Robert Parker (erobertparker.com; Wine advocate), the number one wine critic in the world, who’s opinion is very important in world’s wine business tasted Santomas wines and got them great scores:

Cuvée Quattro 2013 – 91/100

Made from a blend of Syrah, Merlot, Cabernet Franc and Refosk, the 2013 Quattro is a big, fruit-loaded, hedonistic effort that offers up lots of sweet oak in its toasted bread, plum, blackberry and chocolate-laced bouquet. While it certainly doesn’t lack for fruit, it stays nicely focused on the palate, has outstanding purity of fruit and a great finish. It should drink well through 2021, if not longer.

Antonius Refošk 2007 – 91/100

Tasting like a California Tannat (or maybe a Petit Sirah), the 2007 Antonius is made from 100% Refosk, which is the indigenous grape of the region (as well as common in northern Italy). Grown on steep hillside plots and aged all in 300-Liter barrels, it boasts a big, exuberant bouquet of dark fruits, truffle, chocolate and tobacco that stays lively and fresh. Full-bodied, structured and serious on the palate, it still tastes like it was just bottled, and has good acidity and focus on the finish. I’ve no experience with the aging curve here, but would be shocked to see this not still be going strong for another 5-8 years.

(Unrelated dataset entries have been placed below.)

/-- Formats of QPK, QUPK and MXSC (R231-R233). -/
inductive QFmt where
  | e4m3 | e5m2 | e2m1 | i8
  deriving DecidableEq, Repr

/-- Kinds of SHFL (R210). -/
inductive ShflKind where
  | idx | up | dn | xor
  deriving DecidableEq, Repr

/-- What SHFL does with a source outside the segment (R210). -/
inductive ShflFate where
  | own | zero | wrap | clamp
  deriving DecidableEq, Repr

/-- Operations of LRED and LSCAN (R212). -/
inductive LaneOp where
  | addI | minI | maxI | minN | maxN | and | or | xor | fadd | fmax | fmin
  deriving DecidableEq, Repr

/-- Access sizes of the M format (R31). -/
inductive Sz where
  | i8 | n8 | i16 | n16 | w | d | q
  deriving DecidableEq, Repr

/-- Operations of the atomic layout (R31). -/
inductive Aop where
  | add | minI | maxI | minN | maxN | and | or | xor | xchg | cas | faddF32 | faddBf16 | fminF32 | fmaxF32 | minN64
  deriving DecidableEq, Repr

/-- Reductions of cpt (R132). -/
inductive TileOp where
  | none | add | min | max | and | or | xor
  deriving DecidableEq, Repr

/-- Slot operations of a pair word (R22). -/
inductive PairOp where
  | add | sub | and | or | xor | shl | shr | sra | minI | maxI | minN | maxN | mov | fadd | fmul | fmin | fmax
  deriving DecidableEq, Repr

/-- One slot of a pair word (R21): operation, destination and first source, second source or immediate. -/
structure PairSlot where
  op : PairOp
  d : RegNo
  b : RegNo
  imm : Bool
  deriving DecidableEq, Repr

/-- Who sent a message: SRC, WAVE and TAG of R142, with what the deferred-fault record needs (R341). -/
structure Issuer where
  /-- physical core word -/
  core : Nat
  /-- wave slot, or climber slot -/
  slot : Nat
  climber : Bool
  split : Nat
  lane : Nat
  pc : Nat
  maj : Nat
  deriving DecidableEq, Repr

/-- The issuer of a message no wave or climber sent: an engine, a hall unit, the arbiter or the host. -/
def Issuer.device : Issuer := ⟨0, 0xFFFF, false, 0, 0, 0, 0⟩

/-- A message (R142), with the fields its kind uses; the others hold their defaults. -/
structure Msg where
  src : Issuer
  /-- memory key of the first byte addressed: a DPA, or a kind-10 pointer -/
  tgt : Nat := 0
  /-- the pointer or VA the program gave -/
  va : DWord := 0
  /-- translation context -/
  ctx : Nat := 0
  /-- key index of the access (R68) -/
  key : Nat := 0
  /-- ordered class (R145) -/
  ordered : Bool := false
  scope : Nat := 0
  sz : Sz := .w
  aop : Aop := .add
  /-- the masked bytes written, by memory key -/
  bytes : List Host.Cell := []
  arg : BitVec 128 := 0
  arg2 : BitVec 128 := 0
  /-- destination registers of the result; of a posted store, the lines of VA it has bytes in -/
  dst : List Nat := []
  /-- number of the copy, treelet, node or lease the message is about -/
  id : Nat := 0
  /-- failure reason (R80), or a status -/
  reason : Nat := 0
  /-- form within the kind -/
  kind : Nat := 0
  imm : Word := 0
  anch : DWord := 0
  /-- where it is executed: a hall, 320 the fabric port, 321-324 the pool ports, 400 + core an NI (R260) -/
  point : Nat := 0
  /-- number of the instruction that sent it (R263) -/
  group : Nat := 0
  /-- `clk` before which it is not sent again (R273, R319) -/
  due : Nat := 0
  /-- the page move whose old home forwarded it (R90) -/
  moved : Nat := 0
  /-- SSEQ, once it has left its source (R147); a reply carries that of the message it answers -/
  sseq : Option Nat := Option.none
  deriving DecidableEq, Repr

/-- Control commands of KIND 0x06 (R143). -/
inductive CtrlCmd where
  | preempt (gid : Nat)
  | seal (core : Nat)
  | frame (lid logical physical : Nat)
  deriving DecidableEq, Repr

/-- What a copy command does (R130-R133). -/
inductive CopyKind where
  /-- `cp`: bytes in order -/
  | linear
  /-- `cpg`: per active lane, source pointer and destination pointer -/
  | gather (size : Nat) (lanes : List (Nat × Nat))
  /-- `cpt`: operation and the 256 bits of the shape record -/
  | tile (op : TileOp) (shape : BitVec 256)
  /-- `coll`: kind 0-3 and a pointer to the descriptor -/
  | coll (kind : Nat) (desc : DWord)
  deriving DecidableEq, Repr

/-- Where physical pointers into a core lead once the group there has been saved (R129): the bytes from `lo` on are those of
a launch's logical core. -/
structure Redirect where
  core : Nat
  lo : Nat
  len : Nat
  lid : Nat
  lcore : Nat
  deriving DecidableEq, Repr

/-- A command in a copy engine (R115-R118). -/
structure CopyCmd where
  id : Nat
  hall : Nat
  src : Issuer
  ctx : Nat
  priv : Bool
  lid : Nat
  kind : CopyKind
  /-- source and destination pointers, as the program gave them -/
  from_ : DWord
  to_ : DWord
  bytes : Nat
  /-- bytes, groups of lanes or destination lines whose transfer was issued (R116) -/
  issued : Nat := 0
  /-- the landing, as a pointer -/
  landing : Option DWord
  /-- the ordered flag (R118) -/
  ordered : Bool := false
  /-- `.rc`: the header of the ring to commit to, as a pointer -/
  ring : Option DWord := Option.none
  /-- holds a shared queue entry rather than the wave's reserved one (R115) -/
  shared : Bool := false
  /-- the copy stops once its lines in flight are done: bytes done, reason, class and side (R126, R127) -/
  stop : Option (Nat × Nat × Nat × Nat) := Option.none
  /-- the record of a copy node it executes: graph slot × 4096 + node, and the tuple (R323) -/
  tuple : Option (Nat × BitVec 128) := Option.none
  /-- the wave's copies before an ordered one (R118) -/
  after : List Nat := []
  /-- the wave's earlier writes that a `.rc` commit releases (R138), or to the SRC of a collective (R268) -/
  prior : List Nat := []
  /-- a collective that has written its DST: the epoch and live ranks it used, and the bytes received (R368) -/
  written : Option (Nat × List Nat × Nat) := Option.none
  /-- the end of what it has written, in bytes from its start (R127) -/
  high : Nat := 0
  /-- groups saved since it was issued (R129) -/
  moved : List Redirect := []
  deriving DecidableEq, Repr

/-- A submission of a launch record (R301, R306, R309). -/
structure Submission where
  /-- the 1,024 bits of the record -/
  record : BitVec 1024
  va : Nat
  /-- the host ring, or none for a wave -/
  ring : Option Nat
  src : Issuer
  /-- the submitter is privileged -/
  priv : Bool
  ctx : Nat
  /-- bound on the priority -/
  prio : Nat
  /-- number of the instruction that waits for the outcome -/
  id : Nat := 0
  deriving DecidableEq, Repr

/-- Why and where a launch is ended (R352). -/
structure EndReq where
  lid : Nat
  g : Nat
  core : Nat
  slot : Nat
  cause : Nat
  pc : Nat
  faddr : DWord
  reason : Nat
  /-- `clk` of the fault -/
  clk : Nat := 0
  deriving DecidableEq, Repr

/-- What a soft error strikes (R166, R67, R254). -/
inductive ErrTarget where
  | localStore (bankWord : Nat)
  | hallStore (line : Nat)
  | hbm (sector : Nat)
  | matrixArray (core : Nat)
  deriving DecidableEq, Repr

/-- What an event brings with it: the message that arrives, or the numbers its docstring names, in that order, a flag as
0 or 1. -/
inductive Arg where
  | none
  | msg (m : Msg)
  | nums (xs : List Nat)
  | copy (cmd : CopyCmd)
  | submit (sub : Submission)
  | ending (r : EndReq)
  | ctrl (c : CtrlCmd)
  | key (slot : Nat) (value : Option (BitVec 512)) (lock secured : Bool)
  | error (t : ErrTarget) (correctable : Bool)
  deriving DecidableEq, Repr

Antonius Refošk 2009 – 93/100

A step up over the 2007, the 2009 Antonius is drop dead gorgeous. Deep, decadent and ripe, yet still incredibly fresh, focused and clean, it yields tons of chocolatey dark fruits, liquid smoke, truffle, licorice and distinct minerality on the nose. Full-bodied, concentrated and layered, it’s another serious wine from this estate that’s worth the effort to track down.

Grande Cuvée 2006 – 94/100

The top cuvee of the estate, the 2006 Grand Cuvee still tastes like it’s a year or two old. It exhibits fabulous notes of black currants, white truffle, smoked earth and hints of chocolate, and there’s an almost Bordeaux like quality on both the nose and palate. Full-bodied, pure, concentrated and fresh, with vibrant acidity and plenty of tannin, who knows how long this will continue to age.

Grande Cuvée 2008 – 92/100

Another superb wine from this estate, the 2008 Grand Cuvee is still an infant, with lots of acid, tannin and fruit still needing to mesh. Showing dark fruits, leather, truffle, chocolate and minerality, it’s full-bodied on the palate and has the hallmark purity of fruit that’s common from this estate. Give it another 2-3 years and I bet it’s still drinking nicely at age 20.

Grande Cuvée 2009 – 94+/100

Lastly, and my favorite of the lineup, the 2009 Grande Cuvee is another rock star. Offering up lots of truffle, dark fruits, white pepper and melted licorice, it hits the palate with full-bodied richness, stunning purity of fruit and the inherent acidity and freshness of this variety. Like the other Grande Cuvees, this is incredibly youthful. According to Consultant Claude Gros, these are all difficult to taste in their youth due to the high acidity and tannin, nevertheless, at this point, these are all showing beautifully. Highly recommended!